Material for this exercise:
/-- The mode of a reduction's roundings: RND, with DITH ignored (Table 10.3). -/
def rndMode (vs : Word) : RMode :=
  match rndOf vs with
  | 0 => .rne
  | 1 => .rtz
  | 2 => .rdn
  | _ => .rup

/-- x ⊕ y of Table 10.3. -/
def redOp (o : Nat) (vs : Word) (x y : Nat) : Nat × Nat :=
  let v : FEnv := { et := etypeOf vs, sew := sewOf vs, sat := satOf vs, mode := rndMode vs }
  let r := vop (match o with | 0 => .add | 1 => .min | 2 => .max | 3 => .and | 4 => .or | _ => .xor) v x y 0
  (r.v, r.fl)

/-- The identity of an operation (Table 10.3). -/
def redId (o : Nat) (vs : Word) : Nat :=
  let et := etypeOf vs
  let sew := sewOf vs
  match o with
  | 0 => (match fmtOf et with | some f => f.signBit | none => 0)
  | 1 => greatest et sew
  | 2 => least et sew
  | 3 => 2 ^ sew - 1
  | 6 => greatest et sew
  | 7 => least et sew
  | _ => 0

/-- x below y in a type, with −0 below +0. -/
def valLt (vs : Word) (x y : Nat) : Bool :=
  match fmtOf (etypeOf vs) with
  | some f =>
    let a := f.read x
    let b := f.read y
    fvLt a b || (fvEq a b && a.isNeg && !b.isNeg)
  | none => decide (intRead (isSigned (etypeOf vs)) (sewOf vs) x < intRead (isSigned (etypeOf vs)) (sewOf vs) y)

/-- Whether a pattern is a NaN, and a signalling one. -/
def valNan (vs : Word) (x : Nat) : Bool := match fmtOf (etypeOf vs) with | some f => (f.read x).isNan | none => false

def valSnan (vs : Word) (x : Nat) : Bool := match fmtOf (etypeOf vs) with | some f => (f.read x).isSnan | none => false

/-- The value that a NaN does not have. -/
def noIdentity : Nat := 0xFFFFFFFF

/-- The pair of R184: the better value, then the lesser identity. -/
def locOp (o : Nat) (vs : Word) (p q : Nat × Nat) : (Nat × Nat) × Nat :=
  let better := fun x y => if o = 6 then valLt vs x y else valLt vs y x
  (if better p.1 q.1 || (!better q.1 p.1 && decide (p.2 ≤ q.2)) then p else q, 0)

/-- A pair as an operand: a NaN enters as the identity pair. -/
def locIn (o : Nat) (vs : Word) (p : Nat × Nat) : Nat × Nat := if valNan vs p.1 then (redId o vs, noIdentity) else p

/-- NV for a signalling NaN among values. -/
def snanFlags (vs : Word) (xs : List Nat) : Nat := if xs.any (valSnan vs) then flNV else 0

/-- Values of B with the identity in place of masked-off elements. -/
def redIn (e : QEntry) (c : VCtx) (o b m : Nat) : List Nat :=
  (upTo e.vl).map fun i => if maskBit c m i then elemOf e c b i else redId o e.vshape

/-- Pairs of B (R184): masked-off and NaN elements enter as the identity pair. -/
def locList (e : QEntry) (c : VCtx) (o b m : Nat) : List (Nat × Nat) :=
  (upTo e.vl).map fun i =>
    if maskBit c m i then locIn o e.vshape (elemOf e c b i, (c.didx.toNat + i) % 2 ^ 32) else (redId o e.vshape, noIdentity)

/-- A 32-bit identity in bytes 4j to 4j + 3 of a register. -/
def idGet (e : QEntry) (c : VCtx) (r j : Nat) : Nat := elemGet c.vf (rbOf e.cnt) 32 r j

/-- Steps enough for any VL. -/
def redFuel : Nat := 17

/-- Each distinct (major, sub-code, length) executed is noted for the manifest (Table 18.3). -/
def noteTree (major sub len : Nat) (s : State) : State :=
  noteManifest s fun m => { m with tree := recInsert m.tree (toBytes 1 major ++ toBytes 1 sub ++ toBytes 4 len) }

/-- NV of the pairs' values: those of the enabled elements of B and of the initial pair, which counts even where no element is
enabled. DESIGN CHOICE (log 66). -/
def locFlags (e : QEntry) (c : VCtx) (a b m : Nat) : Nat :=
  snanFlags e.vshape (elemOf e c a 0 :: ((upTo e.vl).filter (maskBit c m)).map fun i => elemOf e c b i)

def redBody (d a b : BitVec 5) (o : BitVec 3) (m : BitVec 2) : Body := fun e _ s =>
  let s := noteTree 0x3C o.toNat e.vl s
  let c := s.me.vctx
  let rb := rbOf e.cnt
  let sew := sewOf e.vshape
  let l := lmulOf e.vshape
  if e.vl = 0 then .done s
  else if o.toNat < 6 then
    let t := treeOf (redOp o.toNat e.vshape) redFuel (redIn e c o.toNat b.toNat m.toNat)
    let r := redOp o.toNat e.vshape (elemOf e c a.toNat 0) (t.1.headD 0)
    .done (orFlags (t.2 ||| r.2) (updCtx s fun c' => { c' with vf := elemSet c'.vf rb sew d.toNat 0 r.1 }))
  else
    let t := treeOf (locOp o.toNat e.vshape) redFuel (locList e c o.toNat b.toNat m.toNat)
    let init := locIn o.toNat e.vshape (elemOf e c a.toNat 0, idGet e c (a.toNat + l) 0)
    let r := (locOp o.toNat e.vshape init (t.1.headD (0, 0))).1
    .done (orFlags (locFlags e c a.toNat b.toNat m.toNat) (updCtx s fun c' => { c' with
      vf := elemSet (elemSet c'.vf rb sew d.toNat 0 r.1) rb 32 (d.toNat + l) 0 r.2 }))

/-- Types of Table 10.1 for VRED and VSCAN, and their further registers. -/
def redWrong (scan : Bool) (d a b : BitVec 5) (o : BitVec 3) (c : VCtx) : Bool :=
  let et := etypeOf c.vshape
  let l := lmulOf c.vshape
  let n := nregsOf c.cnt
  let k := if scan then indexRegs c.vshape else 1
  (if 3 ≤ o.toNat && o.toNat ≤ 5 then !isInt et else !(isInt et || isFloat et)) || badGroups c [d, a, b] ||
    (decide (6 ≤ o.toNat) &&
      (decide (n < d.toNat + l + k) || overlap (d.toNat + l) k b.toNat l ||
       decide (n < a.toNat + l + 1) || overlap (a.toNat + l) 1 b.toNat l))

/-- VRED (R181, R182, R184). -/
def execVred (d a b : BitVec 5) (o : BitVec 3) (m : BitVec 2) (k j : BitVec 1) (s : State) : Out :=
  onStrand s (issueVec (.vred d a b o m k j) [d, a, b] (redWrong false d a b o) 0 0 0 (redBody d a b o m) s)

/-- The values of a scan with A's element 0 in front, and the flags of the last combination. -/
def scanOut {α : Type} (op : α → α → α × Nat) (init : α) (on : Nat → Bool) (ys : List α) : List (Nat × α) × Nat :=
  let rs := ((upTo ys.length).zip ys).filterMap fun p => if on p.1 then some (p.1, op init p.2) else none
  (rs.map fun r => (r.1, r.2.1), rs.foldl (fun f r => f ||| r.2.2) 0)

/-- Masked-off elements below VL under MPOL. -/
def maskedOff (e : QEntry) (c : VCtx) (m : Nat) : List Nat :=
  if mpolOf e.vshape then (upTo e.vl).filter (fun i => !maskBit c m i) else []

def scanBody (d a b : BitVec 5) (o : BitVec 3) (m : BitVec 2) : Body := fun e _ s =>
  let s := noteTree 0x3D o.toNat e.vl s
  let c := s.me.vctx
  let rb := rbOf e.cnt
  let sew := sewOf e.vshape
  let l := lmulOf e.vshape
  let z := (maskedOff e c m.toNat).map fun i => (i, zeroOf (etypeOf e.vshape))
  if e.vl = 0 then .done s
  else if o.toNat < 6 then
    let y := scanOf (redOp o.toNat e.vshape) redFuel 1 (redIn e c o.toNat b.toNat m.toNat)
    let r := scanOut (redOp o.toNat e.vshape) (elemOf e c a.toNat 0) (maskBit c m.toNat) y.1
    .done (orFlags (y.2 ||| r.2) (updCtx s fun c' => { c' with vf := elemsSet c'.vf rb sew d.toNat (r.1 ++ z) }))
  else
    let y := scanOf (locOp o.toNat e.vshape) redFuel 1 (locList e c o.toNat b.toNat m.toNat)
    let init := locIn o.toNat e.vshape (elemOf e c a.toNat 0, idGet e c (a.toNat + l) 0)
    let r := (scanOut (locOp o.toNat e.vshape) init (maskBit c m.toNat) y.1).1
    .done (orFlags (locFlags e c a.toNat b.toNat m.toNat) (updCtx s fun c' => { c' with
      vf := elemsSet (elemsSet c'.vf rb sew d.toNat (r.map (fun p => (p.1, p.2.1)) ++ z)) rb 32 (d.toNat + l)
        (r.map (fun p => (p.1, p.2.2)) ++ (maskedOff e c m.toNat).map fun i => (i, 0)) }))

/-- VSCAN (R181, R183, R184). -/
def execVscan (d a b : BitVec 5) (o : BitVec 3) (m : BitVec 2) (k j : BitVec 1) (s : State) : Out :=
  onStrand s (issueVec (.vscan d a b o m k j) [d, a, b] (redWrong true d a b o) 0 0 0 (scanBody d a b o m) s)

/-! ### Histograms and top-k (R185 to R187) -/

def histBody (d b : BitVec 5) (clr wide : BitVec 1) (m : BitVec 2) : Body := fun e _ s =>
  let c := s.me.vctx
  let rb := rbOf e.cnt
  let w := if wide = 0 then 4 else 8
  let digits := ((upTo e.vl).filter (maskBit c m.toNat)).map fun i => elemOf e c b.toNat i % 2 ^ w
  let start := if clr = 1 then elemsSet c.vf rb 32 d.toNat ((upTo (2 ^ w)).map fun j => (j, 0)) else c.vf
  .done (updCtx s fun c' => { c' with
    vf := digits.foldl (fun vf j => elemSet vf rb 32 d.toNat j ((elemGet vf rb 32 d.toNat j + 1) % 2 ^ 32)) start })

/-- VHIST (R185). -/
def execVhist (d b : BitVec 5) (l w : BitVec 1) (m : BitVec 2) (k : BitVec 1) (s : State) : Out :=
  onStrand s (issueVec (.vhist d b l w m k) [d, b]
    (fun c => !isInt (etypeOf c.vshape) || (w == 1 && decide (sewOf c.vshape < 8)) || badGroups c [b] ||
      overlap d.toNat 1 b.toNat (lmulOf c.vshape)) 0 0 0 (histBody d b l w m) s)

/-- An entry placed in order: value descending, then identity ascending (R186). -/
def topInsert (vs : Word) (x : Nat × Nat) : List (Nat × Nat) → List (Nat × Nat)
  | [] => [x]
  | y :: t =>
    if valLt vs y.1 x.1 || (!valLt vs x.1 y.1 && decide (x.2 < y.2)) then x :: y :: t else y :: topInsert vs x t

def topSort (vs : Word) (xs : List (Nat × Nat)) : List (Nat × Nat) := xs.foldl (fun l x => topInsert vs x l) []

/-- The first k entries of a sorted list, padded with (least value, no identity). -/
def topPad (vs : Word) (k : Nat) (xs : List (Nat × Nat)) : List (Nat × Nat) :=
  (upTo k).map fun j => (xs[j]?).getD (least (etypeOf vs) (sewOf vs), noIdentity)

/-- A list written to D and its identities to register D + L. -/
def topWrite (e : QEntry) (d : Nat) (xs : List (Nat × Nat)) (s : State) : State :=
  let is := upTo xs.length
  updCtx s fun c => { c with
    vf := elemsSet (elemsSet c.vf (rbOf e.cnt) (sewOf e.vshape) d (is.zip (xs.map Prod.fst))) (rbOf e.cnt) 32
      (d + lmulOf e.vshape) (is.zip (xs.map Prod.snd)) }

def topkBody (d a b : BitVec 5) (m : BitVec 2) : Body := fun e _ s =>
  let c := s.me.vctx
  let vs := e.vshape
  let on := ((upTo e.vl).filter (maskBit c m.toNat)).map fun i => (elemOf e c b.toNat i, (c.didx.toNat + i) % 2 ^ 32)
  let el := topSort vs (on.filter fun p => !valNan vs p.1)
  let k := e.a.toNat
  let s := orFlags (snanFlags vs (on.map Prod.fst)) (topWrite e d.toNat (topPad vs k el) s)
  doneReg a (word (min k el.length)) s

/-- VTOPK (R186): a k outside 1 to 64 is illegal at the instruction. -/
def execVtopk (d a b : BitVec 5) (m : BitVec 2) (k : BitVec 1) (s : State) : Out :=
  let i := Instr.vtopk d a b m k
  let wrong := fun (c : VCtx) =>
    !(isInt (etypeOf c.vshape) || isFloat (etypeOf c.vshape)) || badGroups c [d, b] ||
      decide (nregsOf c.cnt < d.toNat + lmulOf c.vshape + 1) ||
      overlap (d.toNat + lmulOf c.vshape) 1 b.toNat (lmulOf c.vshape)
  onStrand s (issueVecIf i [d, b] wrong (fun s => decide (1 ≤ (reg s a).toNat ∧ (reg s a).toNat ≤ 64)) (reg s a) 0 0
    (topkBody d a b m) s)

/-- Entries of a list: its values in a group and its identities in the register after it. -/
def topList (e : QEntry) (c : VCtx) (r : Nat) : List (Nat × Nat) :=
  (upTo e.vl).map fun j => (elemOf e c r j, idGet e c (r + lmulOf e.vshape) j)

/-- Entries whose identity equals an earlier one's removed. -/
def dedupe : List (Nat × Nat) → List (Nat × Nat) → List (Nat × Nat)
  | seen, [] => seen.reverse
  | seen, x :: t => if seen.any (fun y => y.2 == x.2) then dedupe seen t else dedupe (x :: seen) t

/-- VTKMRG (R187). A signalling NaN sets NV wherever it stands among the VL entries of either list. DESIGN CHOICE (log 66). -/
def tkmrgBody (d a b : BitVec 5) : Body := fun e _ s =>
  let c := s.me.vctx
  let vs := e.vshape
  let all := topList e c a.toNat ++ topList e c b.toNat
  let u := dedupe [] (all.filter fun p => p.2 != noIdentity && !valNan vs p.1)
  let fl := snanFlags vs (all.map Prod.fst)
  .done (orFlags fl (topWrite e d.toNat (topPad vs e.vl (topSort vs u)) s))

/-- VTKMRG (R187). DEDUCED (log 50). -/
def execVtkmrg (d a b : BitVec 5) (k j : BitVec 1) (s : State) : Out :=
  let wrong := fun (c : VCtx) =>
    let l := lmulOf c.vshape
    let n := nregsOf c.cnt
    !(isInt (etypeOf c.vshape) || isFloat (etypeOf c.vshape)) || decide (64 < c.vlGrant) || decide (c.vlGrant = 0) ||
      badGroups c [d, a, b] || decide (n < d.toNat + l + 1) || decide (n < a.toNat + l + 1) ||
      decide (n < b.toNat + l + 1) || overlap d.toNat (l + 1) b.toNat l
  onStrand s (issueVec (.vtkmrg d a b k j) [d, a, b] wrong 0 0 0 (tkmrgBody d a b) s)

end Sys2Proof.Machine
end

What you are asked to do: Search the material for "redId" and copy each matching line.

Task answer:
def redId (o : Nat) (vs : Word) : Nat :=
def locIn (o : Nat) (vs : Word) (p : Nat × Nat) : Nat × Nat := if valNan vs p.1 then (redId o vs, noIdentity) else p
  (upTo e.vl).map fun i => if maskBit c m i then elemOf e c b i else redId o e.vshape
    if maskBit c m i then locIn o e.vshape (elemOf e c b i, (c.didx.toNat + i) % 2 ^ 32) else (redId o e.vshape, noIdentity)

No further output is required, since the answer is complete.